'''

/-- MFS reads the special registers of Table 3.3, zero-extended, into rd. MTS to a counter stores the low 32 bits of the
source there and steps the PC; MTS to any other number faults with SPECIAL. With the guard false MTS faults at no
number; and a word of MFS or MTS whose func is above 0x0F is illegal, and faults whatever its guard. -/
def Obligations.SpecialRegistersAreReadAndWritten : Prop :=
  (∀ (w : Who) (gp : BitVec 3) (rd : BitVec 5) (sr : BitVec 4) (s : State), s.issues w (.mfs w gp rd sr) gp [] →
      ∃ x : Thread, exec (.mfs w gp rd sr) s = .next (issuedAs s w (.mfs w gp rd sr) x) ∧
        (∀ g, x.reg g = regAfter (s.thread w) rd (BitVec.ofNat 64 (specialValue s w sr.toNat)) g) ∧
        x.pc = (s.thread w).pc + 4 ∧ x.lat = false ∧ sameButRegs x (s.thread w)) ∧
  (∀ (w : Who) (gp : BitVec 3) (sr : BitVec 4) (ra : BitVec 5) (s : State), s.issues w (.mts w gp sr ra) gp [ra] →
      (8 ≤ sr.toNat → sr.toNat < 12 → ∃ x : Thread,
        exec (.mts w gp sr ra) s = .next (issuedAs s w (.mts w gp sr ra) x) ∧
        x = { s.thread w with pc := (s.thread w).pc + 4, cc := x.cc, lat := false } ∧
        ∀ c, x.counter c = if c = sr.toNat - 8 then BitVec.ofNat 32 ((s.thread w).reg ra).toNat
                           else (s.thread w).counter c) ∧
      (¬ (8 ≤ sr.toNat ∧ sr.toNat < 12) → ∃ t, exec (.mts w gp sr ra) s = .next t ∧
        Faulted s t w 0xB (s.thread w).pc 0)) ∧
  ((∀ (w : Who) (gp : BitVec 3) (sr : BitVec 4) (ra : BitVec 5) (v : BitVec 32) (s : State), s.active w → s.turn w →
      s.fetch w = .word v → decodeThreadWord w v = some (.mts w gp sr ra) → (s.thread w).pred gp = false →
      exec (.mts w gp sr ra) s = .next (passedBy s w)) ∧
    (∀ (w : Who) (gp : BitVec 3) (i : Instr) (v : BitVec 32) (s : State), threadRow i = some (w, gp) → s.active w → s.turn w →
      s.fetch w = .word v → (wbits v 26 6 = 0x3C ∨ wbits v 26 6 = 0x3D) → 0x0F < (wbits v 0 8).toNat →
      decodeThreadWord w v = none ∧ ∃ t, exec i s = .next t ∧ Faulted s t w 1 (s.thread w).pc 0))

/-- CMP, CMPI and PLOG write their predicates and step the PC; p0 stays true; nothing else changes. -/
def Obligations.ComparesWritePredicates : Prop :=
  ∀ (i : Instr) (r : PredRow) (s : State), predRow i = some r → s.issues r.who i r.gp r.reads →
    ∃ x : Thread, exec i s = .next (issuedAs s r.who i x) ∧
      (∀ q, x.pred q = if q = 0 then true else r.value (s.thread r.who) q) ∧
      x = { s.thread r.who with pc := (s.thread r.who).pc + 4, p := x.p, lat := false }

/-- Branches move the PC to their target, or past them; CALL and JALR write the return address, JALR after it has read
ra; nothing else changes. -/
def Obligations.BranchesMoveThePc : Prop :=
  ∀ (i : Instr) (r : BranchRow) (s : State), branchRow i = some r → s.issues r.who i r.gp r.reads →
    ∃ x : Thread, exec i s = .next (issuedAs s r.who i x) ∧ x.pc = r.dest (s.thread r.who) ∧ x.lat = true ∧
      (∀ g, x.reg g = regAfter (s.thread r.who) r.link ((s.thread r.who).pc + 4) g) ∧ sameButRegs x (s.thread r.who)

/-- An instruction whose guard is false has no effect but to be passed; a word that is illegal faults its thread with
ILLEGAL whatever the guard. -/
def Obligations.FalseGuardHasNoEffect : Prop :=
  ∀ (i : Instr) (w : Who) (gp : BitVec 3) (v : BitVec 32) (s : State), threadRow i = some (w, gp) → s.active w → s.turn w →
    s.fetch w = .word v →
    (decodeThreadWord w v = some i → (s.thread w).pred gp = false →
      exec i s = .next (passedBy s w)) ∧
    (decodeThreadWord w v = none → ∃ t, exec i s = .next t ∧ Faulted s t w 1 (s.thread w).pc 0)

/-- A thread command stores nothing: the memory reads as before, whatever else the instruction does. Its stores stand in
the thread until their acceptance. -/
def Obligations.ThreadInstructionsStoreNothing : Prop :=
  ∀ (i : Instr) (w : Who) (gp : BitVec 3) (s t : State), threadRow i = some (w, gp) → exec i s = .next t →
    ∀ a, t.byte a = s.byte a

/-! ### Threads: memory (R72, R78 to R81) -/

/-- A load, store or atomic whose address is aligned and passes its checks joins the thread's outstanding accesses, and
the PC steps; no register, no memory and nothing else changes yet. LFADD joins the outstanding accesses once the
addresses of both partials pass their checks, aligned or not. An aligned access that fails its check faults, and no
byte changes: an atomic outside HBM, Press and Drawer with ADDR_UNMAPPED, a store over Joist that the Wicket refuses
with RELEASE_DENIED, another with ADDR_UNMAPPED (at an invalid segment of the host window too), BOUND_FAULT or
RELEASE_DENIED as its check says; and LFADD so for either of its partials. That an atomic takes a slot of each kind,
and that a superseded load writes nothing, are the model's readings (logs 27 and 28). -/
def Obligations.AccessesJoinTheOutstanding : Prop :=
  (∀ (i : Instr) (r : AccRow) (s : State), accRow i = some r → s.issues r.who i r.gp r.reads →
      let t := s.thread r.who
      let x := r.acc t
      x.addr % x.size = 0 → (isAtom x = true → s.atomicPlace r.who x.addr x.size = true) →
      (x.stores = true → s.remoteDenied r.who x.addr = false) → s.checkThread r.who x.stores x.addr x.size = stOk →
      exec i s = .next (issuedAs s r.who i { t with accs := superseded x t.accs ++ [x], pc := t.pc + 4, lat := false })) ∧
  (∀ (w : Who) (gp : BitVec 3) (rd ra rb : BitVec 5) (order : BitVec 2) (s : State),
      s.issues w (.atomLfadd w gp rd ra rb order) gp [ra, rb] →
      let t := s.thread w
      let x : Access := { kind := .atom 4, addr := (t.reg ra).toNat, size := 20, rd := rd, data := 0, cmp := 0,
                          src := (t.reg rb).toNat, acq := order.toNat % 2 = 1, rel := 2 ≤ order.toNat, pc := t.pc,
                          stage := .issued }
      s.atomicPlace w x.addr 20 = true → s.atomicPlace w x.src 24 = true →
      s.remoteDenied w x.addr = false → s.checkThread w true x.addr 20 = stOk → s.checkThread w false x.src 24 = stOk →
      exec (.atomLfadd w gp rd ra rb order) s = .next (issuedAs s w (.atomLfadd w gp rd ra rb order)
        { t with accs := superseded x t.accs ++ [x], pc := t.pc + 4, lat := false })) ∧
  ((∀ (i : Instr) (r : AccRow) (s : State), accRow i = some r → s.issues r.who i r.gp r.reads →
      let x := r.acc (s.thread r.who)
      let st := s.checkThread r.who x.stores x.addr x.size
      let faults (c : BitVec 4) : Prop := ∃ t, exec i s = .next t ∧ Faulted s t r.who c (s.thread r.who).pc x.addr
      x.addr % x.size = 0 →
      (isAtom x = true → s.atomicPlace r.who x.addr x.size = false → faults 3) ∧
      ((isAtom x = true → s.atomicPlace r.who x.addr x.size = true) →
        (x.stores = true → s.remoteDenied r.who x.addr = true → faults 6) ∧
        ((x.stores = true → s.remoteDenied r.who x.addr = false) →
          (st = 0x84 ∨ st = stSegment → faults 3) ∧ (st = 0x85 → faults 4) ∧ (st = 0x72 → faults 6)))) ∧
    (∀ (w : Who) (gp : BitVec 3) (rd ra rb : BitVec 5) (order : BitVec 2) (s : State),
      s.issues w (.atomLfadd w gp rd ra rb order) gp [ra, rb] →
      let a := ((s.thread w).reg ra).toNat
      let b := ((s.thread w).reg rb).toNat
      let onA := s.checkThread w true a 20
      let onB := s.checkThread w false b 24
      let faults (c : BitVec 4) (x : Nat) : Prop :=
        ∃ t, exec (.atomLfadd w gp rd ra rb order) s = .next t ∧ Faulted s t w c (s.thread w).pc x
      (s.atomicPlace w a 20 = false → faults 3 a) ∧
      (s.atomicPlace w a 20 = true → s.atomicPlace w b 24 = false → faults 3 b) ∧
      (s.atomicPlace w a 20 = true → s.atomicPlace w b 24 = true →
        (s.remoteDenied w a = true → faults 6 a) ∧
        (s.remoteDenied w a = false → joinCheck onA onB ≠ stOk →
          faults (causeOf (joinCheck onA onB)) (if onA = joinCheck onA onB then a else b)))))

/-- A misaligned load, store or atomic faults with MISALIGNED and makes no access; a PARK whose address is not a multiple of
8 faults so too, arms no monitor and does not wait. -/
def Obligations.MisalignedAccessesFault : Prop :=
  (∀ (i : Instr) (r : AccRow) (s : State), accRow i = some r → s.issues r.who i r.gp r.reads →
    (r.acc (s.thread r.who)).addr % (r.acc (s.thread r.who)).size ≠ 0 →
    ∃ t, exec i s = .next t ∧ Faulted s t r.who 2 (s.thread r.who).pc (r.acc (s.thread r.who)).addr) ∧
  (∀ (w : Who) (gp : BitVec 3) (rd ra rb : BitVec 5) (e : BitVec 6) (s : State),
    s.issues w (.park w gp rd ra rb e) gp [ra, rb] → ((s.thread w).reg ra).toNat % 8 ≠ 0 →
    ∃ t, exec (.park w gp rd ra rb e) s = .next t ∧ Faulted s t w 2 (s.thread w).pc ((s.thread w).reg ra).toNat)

'''
'''

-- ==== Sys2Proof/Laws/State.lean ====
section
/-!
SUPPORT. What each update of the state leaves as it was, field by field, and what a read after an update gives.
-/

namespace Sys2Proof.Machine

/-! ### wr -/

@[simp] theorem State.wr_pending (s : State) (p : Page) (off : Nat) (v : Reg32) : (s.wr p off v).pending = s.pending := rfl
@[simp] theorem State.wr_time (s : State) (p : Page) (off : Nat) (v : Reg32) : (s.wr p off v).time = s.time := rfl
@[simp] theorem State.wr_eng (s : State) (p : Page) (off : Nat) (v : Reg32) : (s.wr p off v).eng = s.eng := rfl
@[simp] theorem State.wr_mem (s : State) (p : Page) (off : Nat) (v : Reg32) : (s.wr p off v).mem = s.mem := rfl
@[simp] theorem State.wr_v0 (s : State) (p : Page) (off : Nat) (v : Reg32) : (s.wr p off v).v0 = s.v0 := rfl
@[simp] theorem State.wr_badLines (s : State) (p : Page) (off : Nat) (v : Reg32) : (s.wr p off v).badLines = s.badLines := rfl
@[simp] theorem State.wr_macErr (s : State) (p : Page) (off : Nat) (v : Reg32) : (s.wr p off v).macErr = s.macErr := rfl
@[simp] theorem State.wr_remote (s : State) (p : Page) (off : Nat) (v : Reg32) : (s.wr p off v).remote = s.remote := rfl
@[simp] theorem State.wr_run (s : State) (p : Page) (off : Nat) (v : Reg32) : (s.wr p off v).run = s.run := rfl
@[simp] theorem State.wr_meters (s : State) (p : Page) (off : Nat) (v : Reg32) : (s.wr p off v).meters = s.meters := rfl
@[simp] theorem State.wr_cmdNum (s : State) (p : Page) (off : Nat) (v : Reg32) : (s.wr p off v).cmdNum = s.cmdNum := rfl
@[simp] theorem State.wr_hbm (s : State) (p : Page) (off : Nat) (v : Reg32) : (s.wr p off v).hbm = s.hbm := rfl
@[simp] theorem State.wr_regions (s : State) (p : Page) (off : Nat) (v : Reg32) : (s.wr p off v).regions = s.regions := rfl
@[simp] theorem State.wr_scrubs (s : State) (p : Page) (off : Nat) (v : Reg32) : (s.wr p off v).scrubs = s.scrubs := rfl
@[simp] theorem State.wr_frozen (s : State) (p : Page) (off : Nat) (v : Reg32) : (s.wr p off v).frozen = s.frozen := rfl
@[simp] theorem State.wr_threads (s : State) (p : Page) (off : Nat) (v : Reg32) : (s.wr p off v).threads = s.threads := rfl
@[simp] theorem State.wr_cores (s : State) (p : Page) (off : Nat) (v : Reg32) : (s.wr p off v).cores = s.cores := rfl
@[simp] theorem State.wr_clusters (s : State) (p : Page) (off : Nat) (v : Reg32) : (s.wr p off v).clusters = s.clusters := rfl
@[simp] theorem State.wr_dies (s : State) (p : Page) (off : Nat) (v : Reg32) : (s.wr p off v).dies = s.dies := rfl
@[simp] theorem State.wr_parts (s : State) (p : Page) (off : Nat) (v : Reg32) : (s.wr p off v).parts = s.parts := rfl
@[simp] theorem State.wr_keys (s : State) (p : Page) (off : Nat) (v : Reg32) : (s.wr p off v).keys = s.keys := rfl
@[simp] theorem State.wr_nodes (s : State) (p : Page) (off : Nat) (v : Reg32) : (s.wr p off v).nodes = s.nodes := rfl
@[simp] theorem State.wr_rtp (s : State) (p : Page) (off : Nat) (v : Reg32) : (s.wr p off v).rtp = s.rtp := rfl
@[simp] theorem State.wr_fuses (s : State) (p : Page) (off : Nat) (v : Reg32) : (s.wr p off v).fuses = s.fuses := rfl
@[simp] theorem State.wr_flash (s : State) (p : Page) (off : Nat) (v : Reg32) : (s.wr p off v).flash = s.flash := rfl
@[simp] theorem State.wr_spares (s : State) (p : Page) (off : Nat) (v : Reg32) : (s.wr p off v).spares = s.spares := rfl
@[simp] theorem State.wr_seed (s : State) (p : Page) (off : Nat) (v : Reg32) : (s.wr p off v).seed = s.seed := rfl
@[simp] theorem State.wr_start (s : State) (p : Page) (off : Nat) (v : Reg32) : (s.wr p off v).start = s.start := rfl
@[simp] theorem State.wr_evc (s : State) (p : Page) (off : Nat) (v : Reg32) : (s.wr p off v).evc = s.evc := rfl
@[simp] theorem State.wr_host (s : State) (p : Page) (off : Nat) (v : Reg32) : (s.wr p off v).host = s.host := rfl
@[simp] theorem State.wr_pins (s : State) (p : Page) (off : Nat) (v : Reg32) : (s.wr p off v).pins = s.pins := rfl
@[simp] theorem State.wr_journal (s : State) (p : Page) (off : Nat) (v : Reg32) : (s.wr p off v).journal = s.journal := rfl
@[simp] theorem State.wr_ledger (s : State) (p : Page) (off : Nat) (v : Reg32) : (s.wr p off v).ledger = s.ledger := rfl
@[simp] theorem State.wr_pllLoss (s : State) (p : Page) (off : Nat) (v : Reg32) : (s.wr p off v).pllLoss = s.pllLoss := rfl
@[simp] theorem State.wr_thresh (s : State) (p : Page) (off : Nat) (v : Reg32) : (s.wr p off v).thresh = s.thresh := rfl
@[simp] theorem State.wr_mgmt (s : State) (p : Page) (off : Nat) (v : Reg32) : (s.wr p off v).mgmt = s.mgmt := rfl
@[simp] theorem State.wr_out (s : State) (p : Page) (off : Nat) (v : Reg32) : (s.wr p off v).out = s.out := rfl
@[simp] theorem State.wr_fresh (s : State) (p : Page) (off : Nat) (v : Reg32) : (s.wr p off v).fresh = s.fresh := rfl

'''

**WORK INSTRUCTION:** The string "joins" marks the lines to return from the material. Copy each one.

**COMPLETED EXERCISE:**
/-- A load, store or atomic whose address is aligned and passes its checks joins the thread's outstanding accesses, and
the PC steps; no register, no memory and nothing else changes yet. LFADD joins the outstanding accesses once the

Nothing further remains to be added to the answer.